◆ **EXERCISE DESCRIPTION**
Quote exactly and only this range of lines in the data below: the line that holds "TW_SYS (R303). -/" to the line that holds "s.onlyIf (s.portState p", both included.

◆ **RECORDS FOR PROCESSING**
/-- Channel `r` is ACTIVE and started. -/
def Hw.dramActive (s : Hw) (r : Nat) : Bool :=
  s.rd GRN_DRAM_CFG.DRAM_UP == 1 && s.rd (GRN_DRAM_CH_STATUS.CH_STATE r) == 0

/-- Free external blocks over the ACTIVE channels. -/
def Hw.freeBlocks (s : Hw) : Nat :=
  sumBy (fun r => if s.dramActive r then s.bulkBlocks - (s.blocksUsed r).length else 0) (List.range 4)

/-- Bytes a packet takes of external blocks (R252). -/
def extSize (len : Nat) : Nat := ceilDiv (len + 16) 64 * 64

/-- Room left in the queue's current block. -/
def Queue.blkRoom (q : Queue) : Nat := match q.blk with
  | some b => 2048 - b.2.2
  | none => 0

/-- A new block from the ACTIVE channels in rotation, the lowest free number on the channel (R256; which block of a
channel is taken is the model's, log entry 14). `taken` are blocks already given to the packet in hand. -/
def Hw.newBlock (s : Hw) (taken : List (Nat × Nat)) : Option (Nat × Nat) :=
  ((List.range 4).map (fun i => (s.grn.rot + i) % 4)).findSome? (fun r =>
    let used := (taken.filter (fun b => b.1 == r)).map Prod.snd ++ s.blocksUsed r
    if s.dramActive r && decide (used.length < s.bulkBlocks) then
      (firstFrom (fun b => !used.contains b) (used.length + 1) 0).map (fun b => (r, b))
    else none)

/-! ## Pause from buffer state (R261, R262, R301) -/

/-- Cells held by packets received on port `p` with class `i` (R261); copies the terminal made do not count
(log entry 15). -/
def Hw.pfcCells (s : Hw) (p i : Nat) : Nat :=
  sumBy (fun e => sumBy (fun (x : Stored) =>
    if x.pkt.source = p ∧ x.pkt.tc = i ∧ x.pkt.copy = false then x.chipCells + x.stageCells else 0) e.2.pkts) s.grn.queues
    + sumBy (fun (t : Task) => sumBy (fun (k : Pkt) => if k.source = p ∧ k.tc = i then k.cells else 0) t.pkt.toList)
      s.til.tasks

/-- Priorities of port `p` in XOFF: those its own counts hold, all of them while the pool is forced (R261, R262). -/
def Hw.xoffMask (s : Hw) (p : Nat) : Nat :=
  let en := s.t (PFC_PORT.PRI_EN p)
  let own := if s.grn.forced then 255 else s.grn.xoff.get 0 p
  en &&& own

/-- The octets of a PFC frame (R301): enable vector and eight times. -/
def Hw.pfcFrame (s : Hw) (p en : Nat) (time : Nat → Nat) : Bytes :=
  let sa := beBytes 2 (s.rd (SUB_MAC_ADDR_HI.ADDR p)) ++ beBytes 4 (s.rd (SUB_MAC_ADDR_LO.ADDR p))
  let body := beBytes 6 0x0180C2000001 ++ sa ++ beBytes 2 0x8808 ++ beBytes 2 0x0101 ++ beBytes 2 en
    ++ ((List.range 8).map (fun i => beBytes 2 (if bitN en i = 1 then time i else 0))).flatten
  let padded := body ++ List.replicate (60 - body.length) 0
  padded ++ fcsOf padded

/-- Ports a lane mode places on its lane (R285). -/
def modePorts (mode : Nat) : Nat := if mode < 4 then 1 else if mode = 4 then 4 else 8

/-- Port `p` exists under its lane's mode. -/
def Hw.portExists (s : Hw) (p : Nat) : Bool :=
  decide (p < 512 ∧ p % 8 < modePorts (s.capRd (SRD_LANE_CTRL.MODE (p / 8))))

/-- Lane `l` carries a single port. -/
def Hw.singleLane (s : Hw) (l : Nat) : Bool := decide (s.capRd (SRD_LANE_CTRL.MODE l) < 4)

/-- Port rate of single-port mode `k` in Mb/s. -/
def modeRate : Nat → Nat
  | 0 => 1000
  | 1 => 2500
  | 2 => 5000
  | _ => 10000

/-- Port rate in Mb/s (R285). A SPK_SPEED the lane's Spikelet mode does not offer gives a rate the spec does not state
(log entry 173). -/
def Hw.portRate (s : Hw) (p : Nat) : Nat :=
  let mode := s.capRd (SRD_LANE_CTRL.MODE (p / 8))
  if s.singleLane (p / 8) then modeRate (s.rd (SRD_LANE_STATUS.CUR_MODE (p / 8)))
  else match s.capRd (SUB_PORT_CTRL.SPK_SPEED p), mode with
    | 0, _ => 1000
    | 1, 4 => 2500
    | 2, 5 => 100
    | n, m => Config.spkRate m n + 1

/-- Nanoseconds of `n` octets at the port rate. -/
def Hw.portNs (s : Hw) (p n : Nat) : Nat := ceilDiv (n * 8000) (s.portRate p)

abbrev Hw.portState (s : Hw) (p : Nat) : Nat := s.rd (SUB_PORT_STATUS.STATE p)

/-- A lane is ON; lanes 64-71 follow the twin link (R446). -/
def Hw.laneOn (s : Hw) (l : Nat) : Bool :=
  if l < 64 then s.rd (SRD_LANE_STATUS.STATE l) == 2 else s.rd TWN_STATUS.STATE == 2

/-- Block lock of a lane (R289, R448). -/
def Hw.laneLock (s : Hw) (l : Nat) : Bool :=
  if l < 64 then s.rd (SRD_LANE_STATUS.LOCK l) == 1 else bitN (s.rd TWN_LANE_STATUS.LOCK) (l - 64) == 1

/-- What lane `l` is to transmit: the generator's pattern under TEST, nothing while LPI quiesces it. -/
def Hw.laneWants (s : Hw) (l : Nat) : LaneTx :=
  if !s.laneOn l then .frames
  else if s.capRd (SRD_LANE_CTRL.TEST l) = 1 then .pattern (s.rd (SRD_PRBS_CTRL.TX_PAT l))
  else if 64 ≤ l then (if s.rd TWN_STATUS.LINK_STATE = 1 then .train else if s.twn.idle then .elecIdle else .frames)
  else if s.rd (SRD_LANE_STATUS.LPI_TX l) = 1 ∧ s.rd (SRD_LANE_CTRL.LPI_QUIET l) = 1 then
    .quiet (s.rd (SRD_LANE_STATUS.CUR_MODE l))
  else .frames

/-- The lane's transmitter follows (R304, R310). -/
def Hw.laneSync (s : Hw) (l : Nat) : Hw :=
  let v := s.laneWants l
  if (s.lane l).tx = v then s else (s.modLane l (fun x => { x with tx := v })).emit (.laneTx l v)

/-- The lanes of the twin link follow its state. -/
def Hw.twinLaneSync (s : Hw) : Hw := s.forAll (List.range 8) (fun s i => s.laneSync (64 + i))

/-- Low-power idle ends on lane `l`; its ports wait TW_SYS (R303). -/
def Hw.lpiEnd (s : Hw) (l : Nat) : Hw :=
  if s.rd (SRD_LANE_STATUS.LPI_TX l) = 0 then s
  else
    ((s.wr (SRD_LANE_STATUS.LPI_TX l) 0).laneSync l).forAll ((List.range 8).map (fun i => 8 * l + i)) (fun s p =>
      s.onlyIf (s.portState p = 2) (fun s => s.modPort p (fun x => { x with waking := true })))

/-- Nanoseconds for which `n` octets hold the port's lane: at the port rate of a single port, at 10 Gb/s on a Spikelet
lane (R288). -/
def Hw.laneNs (s : Hw) (p n : Nat) : Nat := if s.singleLane (p / 8) then s.portNs p n else ceilDiv (n * 8) 10

/-- The lane of port `p` is at a frame boundary (R288). -/
def Hw.laneFree (s : Hw) (p : Nat) : Bool := decide ((s.lane (p / 8)).freeAt ≤ s.clk)

/-- The seven octets after /S/: on a Spikelet lane with the port tag (R286). -/
def Hw.preamble (s : Hw) (p : Nat) : Bytes :=
  let t0 : Byte := BitVec.ofNat 8 (0xA0 + 2 * (p % 8))
  (if s.singleLane (p / 8) then List.replicate 6 0x55#8
    else List.replicate 4 0x55#8 ++ [t0, BitVec.ofNat 8 (crc8 [t0])]) ++ [0xD5#8]

/-- The gap after a frame of `len` octets with deficit idle count `dic`, and the count after it: a frame starts at a
multiple of four octets, the gap is 12 octets short of up to 3 that later gaps make up (R288; log entry 209). -/
def idleGap (len dic : Nat) : Nat × Nat :=
  let r := len % 4
  if r = 0 then (12, dic) else if dic + r ≤ 3 then (12 - r, dic + r) else (16 - r, dic + r - 4)

/-- The gap on lane `l`: the deficit idle count belongs to the 64b/66b modes. -/
def Hw.laneGap (s : Hw) (l len : Nat) : Nat × Nat :=
  if s.rd (SRD_LANE_STATUS.CUR_MODE l) = 0 then (12, (s.lane l).dic) else idleGap len (s.lane l).dic

/-- A frame starts on the lane of port `p`: counted, and the lane is held for it and its gap. -/
def Hw.putFrame (s : Hw) (p : Nat) (f : Bytes) : Hw :=
  let g := s.laneGap (p / 8) f.length
  let s := s.modLane (p / 8) (fun x => { x with freeAt := s.clk + s.laneNs p (f.length + 8 + g.1), dic := g.2 })
  ((s.count64 (SUB_TX_FRAMES.A p)).count64 (SUB_TX_BYTES.A p) f.length).emit (.frame p (s.preamble p) f)

/-- A frame the MAC sends of itself, ahead of data: it ends LPI, counts as transmitted, and delays the port's next data
frame (R288, R301, R303, R324). -/
def Hw.macFrame (s : Hw) (p : Nat) (f : Bytes) : Hw :=
  let s := s.lpiEnd (p / 8)
  let ns := s.portNs p (f.length + 20)
  (s.modPort p (fun x => { x with nextStart := x.nextStart + ns, idle := false })).putFrame p f

/-- The PFC frame that waits on port `p` leaves: QUANTA for every priority in XOFF when an entry or the refresh calls for
it, time 0 for those that have returned since (R301). -/
def Hw.pfcSend (s : Hw) (p : Nat) : Hw :=
  let x := s.port p
  let now := s.rd (SUB_PORT_STATUS.PFC_TX_XOFF p)
  let quanta := s.rd (SUB_PFC_CFG.QUANTA p)
  let en := (if x.pfcDue then now else 0) ||| (x.pfcOwed &&& (255 - now))
  let s := s.modPort p (fun x => { x with pfcDue := false, pfcOwed := 0 })
  if en = 0 then s
  else (s.macFrame p (s.pfcFrame p en (fun i => if bitN now i = 1 then quanta else 0))).count (SUB_PORT_CNT.COUNT p 8)

/-- At a frame boundary of its lane a port that is ON sends what goes ahead of data: a PFC frame, else a slot packet
(R288, R301, R324). -/
def Hw.macPump (s : Hw) (p : Nat) : Hw :=
  if s.portState p ≠ 2 ∨ s.laneFree p = false then s
  else if (s.port p).pfcDue ∨ (s.port p).pfcOwed ≠ 0 then s.pfcSend p
  else match (s.port p).slotq with
    | [] => s
    | (_, f) :: t => (s.modPort p (fun x => { x with slotq := t })).macFrame p f

/-- Ports with such a frame waiting. -/
def Hw.pumpPorts (s : Hw) : List Nat :=
  (s.sub.ports.filter (fun (e : Nat × Port) => e.2.pfcDue || e.2.pfcOwed != 0 || !e.2.slotq.isEmpty)).map Prod.fst

def Hw.pumpAll (s : Hw) : Hw := s.forAll s.pumpPorts (fun s p => s.macPump p)

/-- A PFC frame of port `p` begins to wait; a port that is not ON sends none. Changes until it starts are merged. -/
def Hw.pfcWant (s : Hw) (p : Nat) (due : Bool) (owed : Nat) : Hw :=
  if s.portState p ≠ 2 ∨ (due = false ∧ owed = 0) then s
  else (s.modPort p (fun x => { x with pfcDue := x.pfcDue || due, pfcOwed := x.pfcOwed ||| owed })).macPump p

/-- The pause state of port `p` is taken anew: own counts, then the mask at the MAC; each entry to XOFF is counted
and sends QUANTA for every priority in XOFF, each return sends time 0 for that priority (R261, R301). -/
def Hw.pfcPort (s : Hw) (p : Nat) : Hw :=
  let th := s.t (PFC_PORT.XOFF_TH p)
  let on := min (s.t (PFC_PORT.XON_TH p)) (th - 1)
  let en := s.t (PFC_PORT.PRI_EN p)
  let old := s.grn.xoff.get 0 p
  let own := (List.range 8).foldl (fun m i =>
    if bitN en i = 0 then m
    else
      let c := s.pfcCells p i
      if th ≤ c then m + 2 ^ i else if c ≤ on then m else m + bitN old i * 2 ^ i) 0
  let s := { s with grn := { s.grn with xoff := s.grn.xoff.set 0 p own } }
  let was := s.rd (SUB_PORT_STATUS.PFC_TX_XOFF p)
  let now := s.xoffMask p
  let entered := (List.range 8).filter (fun i => bitN now i == 1 && bitN was i == 0)
  let left := (List.range 8).filter (fun i => bitN now i == 0 && bitN was i == 1)
  let s := s.wr (SUB_PORT_STATUS.PFC_TX_XOFF p) now
  let s := s.forAll entered (fun s _ => s.grnCount GRN_N.PAUSE_XOFF_EVENTS)
  s.pfcWant p (!entered.isEmpty) (left.foldl (fun m i => m + 2 ^ i) 0)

◆ **TASK ANSWER**
/-- Low-power idle ends on lane `l`; its ports wait TW_SYS (R303). -/
def Hw.lpiEnd (s : Hw) (l : Nat) : Hw :=
  if s.rd (SRD_LANE_STATUS.LPI_TX l) = 0 then s
  else
    ((s.wr (SRD_LANE_STATUS.LPI_TX l) 0).laneSync l).forAll ((List.range 8).map (fun i => 8 * l + i)) (fun s p =>
      s.onlyIf (s.portState p = 2) (fun s => s.modPort p (fun x => { x with waking := true })))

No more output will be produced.